У меня сумочка уже разбухла от визиток! – громко прошептала Наташа в ухо Рощину. – Успех! Фантастический! Ты – гений!
На вернисаже, действительно, было не протолкнуться. Несколько статей в популярных желтых газетах сотворили чудо. В них вовсю муссировались слухи о будущем приобретении картин «русского Леонардо» королевской семьёй. Один материал журналисты подкрепили парой снимков «из кустов», на которых некто чрезвычайно похожий на принца Филиппа беседовал с Рощиным в саду Букингемского дворца. Какие еще нужны доказательства?! Убедительные фотодокументы появились благодаря Майклу. Он попросил папу-лорда устроить другу-художнику и его супруге экскурсию в самое охраняемое место Британии. Дорсет-старший передал сыну три пропуска на предъявителя и попросил его самостоятельно «выгуливать» своих гостей по королевской траве, не отвлекая его от важных дел. Собственно, этого и хотел Дорсет-младший.

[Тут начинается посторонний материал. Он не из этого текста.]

theorem State.courseDrop_count (s : State) (c : Nat) : (s.courseDrop c).get pCOURSE COURSE.COURSE_WRITE_DROPS.COUNT =
    min (s.get pCOURSE COURSE.COURSE_WRITE_DROPS.COUNT + 1) (2 ^ 32 - 1) :=
  State.notedDrop_count (by decide) (by decide) (by decide) (by decide) (by decide) (by decide)

theorem SamePage.courseDrop {p : Nat} {s : State} (c : Nat) (hp : p ≠ pCOURSE) : SamePage p s (s.courseDrop c) :=
  SamePage.notedDrop (by decide) (by decide) (by decide) hp

end Sys2Proof.Machine
end

section
/-! PROOFS. A write into BAR2 (O7): the fate of a byte, the aligned parts of a write, and what the write leaves in the bytes and the counters. -/

namespace Sys2Proof.Machine

/-! ### What becomes of a byte -/

section
variable {s : State}

/-- Bytes of one aligned unit of 32 meet one fate. -/
theorem State.bar2Fate_of_same_unit {a b : Nat} (h : a / 32 = b / 32) : s.bar2Fate a = s.bar2Fate b := by
  unfold State.bar2Fate courseBase bankBytes
  by_cases hb : b < 0x3000000
  · simp only [hb, show a < 0x3000000 by omega, if_true, show a / 0x400000 = b / 0x400000 by omega,
      show a % 0x400000 / 64 = b % 0x400000 / 64 by omega]
  · simp only [hb, show ¬ a < 0x3000000 by omega, if_false, show (a - 0x3000000) / 32 = (b - 0x3000000) / 32 by omega,
      show a < 0x3000000 + 0x20000 ↔ b < 0x3000000 + 0x20000 by omega]

theorem State.bar2Fate_pattern_stored {a q : Nat} (ha : a < courseBase) (hq : s.seqOfQuad (a / bankBytes) = some q)
    (hagent : s.get pOWN OWN.BAR2_AGENT.AGENT ≠ 0) (howner : s.seqOwner q = s.get pOWN OWN.BAR2_AGENT.AGENT)
    (hidle : s.rangeActive q (a % bankBytes / 64) 1 = false) : s.bar2Fate a = .stored := by
  simp [State.bar2Fate, ha, hq, hagent, howner, hidle]

theorem State.bar2Fate_course_stored {a : Nat} (ha : courseBase ≤ a) (htop : a < courseBase + 0x20000)
    (howner : s.inRanges (s.get pOWN OWN.BAR2_AGENT.AGENT) ((a - courseBase) / 32) = true)
    (hidle : s.courseActive ((a - courseBase) / 32) = false) : s.bar2Fate a = .stored := by
  simp [State.bar2Fate, Nat.not_lt.2 ha, htop, howner, hidle]

theorem State.bar2Fate_pattern_dropped {a : Nat} (ha : a < courseBase)
    (h : s.seqOfQuad (a / bankBytes) = none ∨ s.get pOWN OWN.BAR2_AGENT.AGENT = 0 ∨
      ∃ q, s.seqOfQuad (a / bankBytes) = some q ∧ s.seqOwner q ≠ s.get pOWN OWN.BAR2_AGENT.AGENT) : s.bar2Fate a = .dropped := by
  cases hq : s.seqOfQuad (a / bankBytes) with
  | none => simp [State.bar2Fate, ha, hq]
  | some q =>
    have hforeign : s.get pOWN OWN.BAR2_AGENT.AGENT = 0 ∨ s.seqOwner q ≠ s.get pOWN OWN.BAR2_AGENT.AGENT := by simpa [hq] using h
    simp [State.bar2Fate, ha, hq, hforeign]

end

/-! ### The parts of a write -/

section
variable {a x : Nat} {bytes : List Nat} {p : Nat × List Nat}

theorem bar2Part_bounds (h : p ∈ bar2Parts a bytes) :
    a ≤ p.1 ∧ 0 < p.2.length ∧ p.1 + p.2.length ≤ a + bytes.length ∧ (p.1 + p.2.length - 1) / 32 = p.1 / 32 := by
  simp only [bar2Parts, List.mem_filterMap, Option.ite_none_right_eq_some, Option.some.injEq] at h
  obtain ⟨k, -, hlt, rfl⟩ := h
  simp only [List.length_take, List.length_drop]
  omega

/-- A part carries the bytes of the write that stand at its place. -/
theorem bar2Part_getD (h : p ∈ bar2Parts a bytes) {k : Nat} (hk : k < p.2.length) : p.2.getD k 0 = bytes.getD (p.1 + k - a) 0 := by
  simp only [bar2Parts, List.mem_filterMap, Option.ite_none_right_eq_some, Option.some.injEq] at h
  obtain ⟨n, -, hlt, rfl⟩ := h
  simp only [List.length_take, List.length_drop] at hk
  simp only [List.getD_eq_getElem?_getD, List.getElem?_take, List.getElem?_drop]
  rw [if_pos (by omega), show max a (32 * (a / 32 + n)) + k - a = max a (32 * (a / 32 + n)) - a + k by omega]

/-- Every byte of the write stands in a part. -/
theorem exists_bar2Part (ha : a ≤ x) (hx : x < a + bytes.length) : ∃ p ∈ bar2Parts a bytes, p.1 ≤ x ∧ x < p.1 + p.2.length := by
  have hunit : max a (32 * (a / 32 + (x / 32 - a / 32))) < min (a + bytes.length) (32 * (a / 32 + (x / 32 - a / 32) + 1)) := by omega
  refine ⟨_, List.mem_filterMap.2 ⟨x / 32 - a / 32, List.mem_range.2 (by omega), if_pos hunit⟩, by dsimp only; omega, ?_⟩
  simp only [List.length_take, List.length_drop]
  omega

/-- A byte of a part meets the part's fate. -/
theorem bar2Part_fate {s : State} (h : p ∈ bar2Parts a bytes) (hle : p.1 ≤ x) (hlt : x < p.1 + p.2.length) : s.bar2Fate p.1 = s.bar2Fate x := by
  obtain ⟨-, -, -, hunit⟩ := bar2Part_bounds h
  exact State.bar2Fate_of_same_unit (by omega)

/-- The fates of the parts are those of the bytes. -/
theorem exists_bar2Part_fate_iff {s : State} {F : Bar2Fate} :
    (∃ p ∈ bar2Parts a bytes, s.bar2Fate p.1 = F) ↔ ∃ k, k < bytes.length ∧ s.bar2Fate (a + k) = F := by
  constructor
  · rintro ⟨p, hp, hF⟩
    obtain ⟨hle, hpos, hend, -⟩ := bar2Part_bounds hp
    exact ⟨p.1 - a, by omega, by rwa [Nat.add_sub_cancel' hle]⟩
  · rintro ⟨k, hk, hF⟩
    obtain ⟨p, hp, hle, hlt⟩ := exists_bar2Part (x := a + k) (Nat.le_add_right a k) (Nat.add_lt_add_left hk a)
    exact ⟨p, hp, (bar2Part_fate hp hle hlt).trans hF⟩

end

/-! ### The write in its four stages -/

theorem State.bar2Store_regs (s : State) (a : Nat) (l : List Nat) : (s.bar2Store a l).regs = s.regs := by
  unfold State.bar2Store
  dsimp only
  split <;> exact s.memStore_regs a l

theorem State.bar2Store_memByte (s : State) (a : Nat) (l : List Nat) (x : Nat) : (s.bar2Store a l).memByte x = (s.memStore a l).memByte x := by
  unfold State.bar2Store
  dsimp only
  split <;> rfl

/-- The parts of a write that the state `s` takes are stored in `u`. -/
def State.takeParts (s u : State) (l : List (Nat × List Nat)) : State :=
  u.forEach l (fun p u => if s.bar2Fate p.1 = .stored then u.bar2Store p.1 p.2 else u)

/-- The course whose entry is in play, for a byte that is lost for that. -/
def Bar2Fate.lostEntry : Bar2Fate → Option Nat
  | .entry c => some c
  | _ => none

/-- A sequencer counts the parts that are lost in its active ranges, by the first of them. -/
def State.countActive (s : State) (l : List (Nat × List Nat)) (q : Nat) (u : State) : State :=
  match l.find? (fun p => s.bar2Fate p.1 == .active q) with | some p => u.activeDrop q p.1 | none => u

/-- COURSE counts the parts that are lost in entries in play, by the first of them. -/
def State.countEntry (s : State) (l : List (Nat × List Nat)) (u : State) : State :=
  match l.findSome? (fun p => (s.bar2Fate p.1).lostEntry) with | some c => u.courseDrop c | none => u

theorem State.bar2Write_eq (s : State) (a : Nat) (bytes : List Nat) : s.bar2Write a bytes =
    s.countEntry (bar2Parts a bytes) (((s.takeParts s (bar2Parts a bytes)).onlyIf
      ((bar2Parts a bytes).any (fun p => s.bar2Fate p.1 == .dropped)) State.bar2Drop).forEach (List.range 4)
        (s.countActive (bar2Parts a bytes))) := rfl

theorem pSEQ_ne {p q : Nat} (hp : p < 0x78 ∨ 0x7c ≤ p) (hq : q < 4) : pSEQ q ≠ p := by
  simp only [pSEQ]; omega

theorem pSEQ_ne_pSEQ {q r : Nat} (h : q ≠ r) : pSEQ q ≠ pSEQ r := by
  simp only [pSEQ]; omega

section
variable {s u : State} {l : List (Nat × List Nat)} {x : Nat}

theorem State.takeParts_cons (p : Nat × List Nat) :
    s.takeParts u (p :: l) = s.takeParts (if s.bar2Fate p.1 = .stored then u.bar2Store p.1 p.2 else u) l := rfl

theorem State.takeParts_regs : (s.takeParts u l).regs = u.regs := by
  refine foldl_keeps (fun v : State => v.regs = u.regs) _ (fun v p hv => ?_) l u rfl
  dsimp only
  split
  · exact (State.bar2Store_regs _ _ _).trans hv
  · exact hv

/-- A byte that no part stored covers stands. -/
theorem State.takeParts_memByte_out (h : ∀ p ∈ l, s.bar2Fate p.1 = .stored → x < p.1 ∨ p.1 + p.2.length ≤ x) :
    (s.takeParts u l).memByte x = u.memByte x := by
  induction l generalizing u with
  | nil => rfl
  | cons p l ih =>
    rw [State.takeParts_cons, ih (fun r hr => h r (by simp [hr]))]
    split
    · next hp => exact (u.bar2Store_memByte _ _ _).trans (u.memByte_memStore_out _ _ _ (h p (by simp) hp))
    · rfl

/-- A byte that a part stored covers reads what the parts say of its place. -/
theorem State.takeParts_memByte_in {f : Nat → Nat} (hf : ∀ p ∈ l, ∀ k, k < p.2.length → p.2.getD k 0 = f (p.1 + k))
    (htop : ∀ p ∈ l, p.1 + p.2.length ≤ 67108864)
    (hx : ∃ p ∈ l, s.bar2Fate p.1 = .stored ∧ p.1 ≤ x ∧ x < p.1 + p.2.length) : (s.takeParts u l).memByte x = f x % 256 := by
  induction l generalizing u with
  | nil => simp at hx
  | cons p l ih =>
    rw [State.takeParts_cons]
    by_cases hlater : ∃ r ∈ l, s.bar2Fate r.1 = .stored ∧ r.1 ≤ x ∧ x < r.1 + r.2.length
    · exact ih (fun r hr => hf r (by simp [hr])) (fun r hr => htop r (by simp [hr])) hlater
    · obtain ⟨hp, hle, hlt⟩ : s.bar2Fate p.1 = .stored ∧ p.1 ≤ x ∧ x < p.1 + p.2.length := by
        obtain ⟨r, hr, hrx⟩ := hx
        rcases List.mem_cons.1 hr with rfl | hr
        · exact hrx
        · exact absurd ⟨r, hr, hrx⟩ hlater
      have hrest : ∀ r ∈ l, s.bar2Fate r.1 = .stored → x < r.1 ∨ r.1 + r.2.length ≤ x := by
        intro r hr hs
        by_contra hcov
        exact hlater ⟨r, hr, hs, by omega, by omega⟩
      obtain ⟨k, rfl⟩ := Nat.exists_eq_add_of_le hle
      have hk : k < p.2.length := by omega
      rw [State.takeParts_memByte_out hrest, if_pos hp, State.bar2Store_memByte,
        State.memByte_memStore_in _ _ _ _ hk (htop p (by simp)), hf p (by simp) k hk]

theorem State.countActive_samePage {page q : Nat} (h : page ≠ pSEQ q) : SamePage page u (s.countActive l q u) := by
  unfold State.countActive
  split
  · exact SamePage.activeDrop _ h
  · exact SamePage.refl

theorem State.countEntry_samePage {page : Nat} (h : page ≠ pCOURSE) : SamePage page u (s.countEntry l u) := by
  unfold State.countEntry
  split
  · exact SamePage.courseDrop _ h
  · exact SamePage.refl

/-- The counts of what is lost leave the bytes of BAR2. -/
theorem State.counts_holds {B : List Host.Cell} {L : List Instr} (c : Bool) (hu : u.holds B L) :
    (s.countEntry l ((u.onlyIf c State.bar2Drop).forEach (List.range 4) (s.countActive l))).holds B L := by
  have hdropped : (u.onlyIf c State.bar2Drop).holds B L := State.onlyIf_holds hu _ _ (fun _ h => State.bar2Drop_holds h)
  have hactive : ((u.onlyIf c State.bar2Drop).forEach (List.range 4) (s.countActive l)).holds B L := by
    refine State.forEach_holds hdropped _ _ (fun q v hv => ?_)
    unfold State.countActive
    split
    · exact State.activeDrop_holds hv _ _
    · exact hv
  unfold State.countEntry
  split
  · exact State.courseDrop_holds hactive _
  · exact hactive

end

/-! ### What a write into BAR2 leaves -/

section
variable {s : State} {a : Nat} {bytes : List Nat}

theorem State.bar2Write_memByte (x : Nat) : (s.bar2Write a bytes).memByte x = (s.takeParts s (bar2Parts a bytes)).memByte x := by
  rw [State.bar2Write_eq]
  simp only [State.memByte, (State.counts_holds _ (State.holds_self _)).1]

/-- A byte that is stored reads back. -/
theorem State.bar2Write_memByte_stored (htop : a + bytes.length ≤ 67108864) (hbyte : ∀ b ∈ bytes, b < 256) {k : Nat} (hk : k < bytes.length)
    (hfate : s.bar2Fate (a + k) = .stored) : (s.bar2Write a bytes).memByte (a + k) = bytes.getD k 0 := by
  obtain ⟨p, hp, hle, hlt⟩ := exists_bar2Part (x := a + k) (Nat.le_add_right a k) (Nat.add_lt_add_left hk a)
  have hsmall : bytes.getD k 0 < 256 := by
    rw [List.getD_eq_getElem _ _ hk]
    exact hbyte _ (List.getElem_mem hk)
  rw [State.bar2Write_memByte, State.takeParts_memByte_in (f := fun x => bytes.getD (x - a) 0) (fun p hp k hk => bar2Part_getD hp hk)
    (fun p hp => (bar2Part_bounds hp).2.2.1.trans htop) ⟨p, hp, (bar2Part_fate hp hle hlt).trans hfate, hle, hlt⟩, Nat.add_sub_cancel_left,
    Nat.mod_eq_of_lt hsmall]

/-- A byte outside the write, or lost, stands. -/
theorem State.bar2Write_memByte_stands {x : Nat} (h : x < a ∨ a + bytes.length ≤ x ∨ s.bar2Fate x ≠ .stored) :
    (s.bar2Write a bytes).memByte x = s.memByte x := by
  rw [State.bar2Write_memByte]
  refine State.takeParts_memByte_out (fun p hp hstored => ?_)
  obtain ⟨hle, hpos, hend, -⟩ := bar2Part_bounds hp
  by_contra hcov
  have hfate := bar2Part_fate (s := s) (x := x) hp (by omega) (by omega)
  rcases h with h | h | h
  · omega
  · omega
  · exact h (hfate.symm.trans hstored)

/-- A write of which nothing is lost leaves the registers. -/
theorem State.bar2Write_regs (h : ∀ k, k < bytes.length → s.bar2Fate (a + k) = .stored) : (s.bar2Write a bytes).regs = s.regs := by
  have hparts : ∀ p ∈ bar2Parts a bytes, s.bar2Fate p.1 = .stored := by
    intro p hp
    obtain ⟨hle, hpos, hend, -⟩ := bar2Part_bounds hp
    have := h (p.1 - a) (by omega)
    rwa [Nat.add_sub_cancel' hle] at this
  have hdropped : (bar2Parts a bytes).any (fun p => s.bar2Fate p.1 == .dropped) = false := by
    rw [List.any_eq_false]
    intro p hp
    simp [hparts p hp]
  have hactive : ∀ q u, s.countActive (bar2Parts a bytes) q u = u := by
    intro q u
    have hnone : (bar2Parts a bytes).find? (fun p => s.bar2Fate p.1 == .active q) = none := by
      rw [List.find?_eq_none]
      intro p hp
      simp [hparts p hp]
    rw [State.countActive, hnone]
  have hentry : (bar2Parts a bytes).findSome? (fun p => (s.bar2Fate p.1).lostEntry) = none := by
    rw [List.findSome?_eq_none_iff]
    intro p hp
    simp [hparts p hp, Bar2Fate.lostEntry]
  have hkeep : ∀ u : State, u.forEach (List.range 4) (s.countActive (bar2Parts a bytes)) = u := fun u =>
    foldl_keeps (fun v : State => v = u) _ (fun v q hv => (hactive q v).trans hv) _ u rfl
  rw [State.bar2Write_eq, State.countEntry, hentry, hkeep, hdropped]
  exact State.takeParts_regs

/-- What is dropped for its address or its agent raises BAR2_DROP of HOSTQ and is counted there, once for the write (R48, log 98). -/
theorem State.bar2Write_dropped (h : ∃ k, k < bytes.length ∧ s.bar2Fate (a + k) = .dropped) :
    (s.bar2Write a bytes).errSet pHOSTQ 1 = true ∧ (s.bar2Write a bytes).get pHOSTQ HOSTQ.BAR2_DROP_COUNT.COUNT =
      min (s.get pHOSTQ HOSTQ.BAR2_DROP_COUNT.COUNT + 1) (2 ^ 32 - 1) := by
  have hany : (bar2Parts a bytes).any (fun p => s.bar2Fate p.1 == .dropped) = true := by
    simpa using exists_bar2Part_fate_iff.2 h
  have hpage : SamePage pHOSTQ (s.takeParts s (bar2Parts a bytes)).bar2Drop (s.bar2Write a bytes) := by
    rw [State.bar2Write_eq, hany]
    exact (SamePage.forEach _ _ (fun q hq u => State.countActive_samePage (pSEQ_ne (by decide) (List.mem_range.1 hq)).symm)).trans
      (State.countEntry_samePage (by decide))
  constructor
  · rw [hpage.errSet_eq, State.bar2Drop_errSet]
  · rw [hpage.get_eq (by decide), State.bar2Drop_count, (SamePage.of_regs State.takeParts_regs).get_eq (by decide)]
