-- ==== Sys2Proof/Machine/Dispatch.lean ====
section
/-! DEFINITION. The dispatch: one arm per command, each one direct call of its meaning (R50). -/

namespace Sys2Proof.Machine

/-- What a command does to the state; CMD already holds its word (R15). -/
def exec (i : Instr) (s : State) : Host.Outcome State Fault Refusal :=
  match i with
  | .nop => Sys2Proof.Machine.execNop s
  | .extract off shift width => Sys2Proof.Machine.execExtract off shift width s
  | .concat hoff hshift hwidth loff lshift lwidth => Sys2Proof.Machine.execConcat hoff hshift hwidth loff lshift lwidth s
  | .word hoff loff => Sys2Proof.Machine.execWord hoff loff s
  | .dword b3 b2 b1 b0 => Sys2Proof.Machine.execDword b3 b2 b1 b0 s
  | .classify => Sys2Proof.Machine.execClassify s
  | .svdParse off => Sys2Proof.Machine.execSvdParse off s
  | .svdMark sel code => Sys2Proof.Machine.execSvdMark sel code s
  | .dtdDecode off => Sys2Proof.Machine.execDtdDecode off s
  | .clrstat => Sys2Proof.Machine.execClrstat s

end Sys2Proof.Machine
end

Друзья поодиночке прошли за ворота с гвардейцами и затем встретились в условленном месте – у фонтана с тремя грациями. Майкл снабдил Наташу фотоаппаратом, а сам, нацепив прекрасно сделанную улыбающуюся маску супруга английской королевы, встал напротив Влада. Девушке лишь оставалось запечатлеть все его жестикуляции, вплоть до похлопывания знатной особой художника по плечу и пожимания руки. Если добавить, что Дорсет заранее облачился в костюм любимого покроя и расцветки старенького принца, а на заднем плане снимков высилась громада, почитаемого всеми британцами реального дворца, то эти фото выдержали бы любую, самую придирчивую экспертизу. Майкл постарался подготовить всё на совесть и оказался прав. Несмотря на солидные деньги, полученные от графа, репортеры перед публикацией всё же проверили эти изображения на предмет монтажа.
Поистине «королевский» пиар Дорсета сработал. Уже через пару часов после открытия выставки Рощина попеременно обхаживали несколько десятков агентов от живописи и торговцев картинами. Ему сулили сказочные гонорары и мировую славу, буквально, через неделю-две. Влад читал шапку на визитках и, видя, что очередной «фантаст» не имеет отношения к аукционному дому «Бонэмс», совал картонку в карман и обещал на днях перезвонить. Тонкие психологи, чувствуя безразличие автора, переключались на даму художника, которая мирно стояла в сторонке с непригубленным, даже на грамм, бокалом шампанского. Путь к сердцу творца через слабый пол казался им короче и проще. Знали бы они, что в этом привлекательном теле находятся сразу две любящие женщины! Одна из них – Светла, очень нетерпимо относилась к попыткам обмана и пресекала их на корню. Особенно настырного деятеля, который настолько обнаглел, что попытался её, чуть ли не прилюдно соблазнить – фее пришлось вывести на улицу. А уже там, в сторонке – дабы не портить праздник Владу – обольститель, сам того не желая, затеял драку с полисменом, после чего в наручниках был препровожден в участок. Только тогда Светла успокоилась и выпорхнула из его потрепанной фигуры.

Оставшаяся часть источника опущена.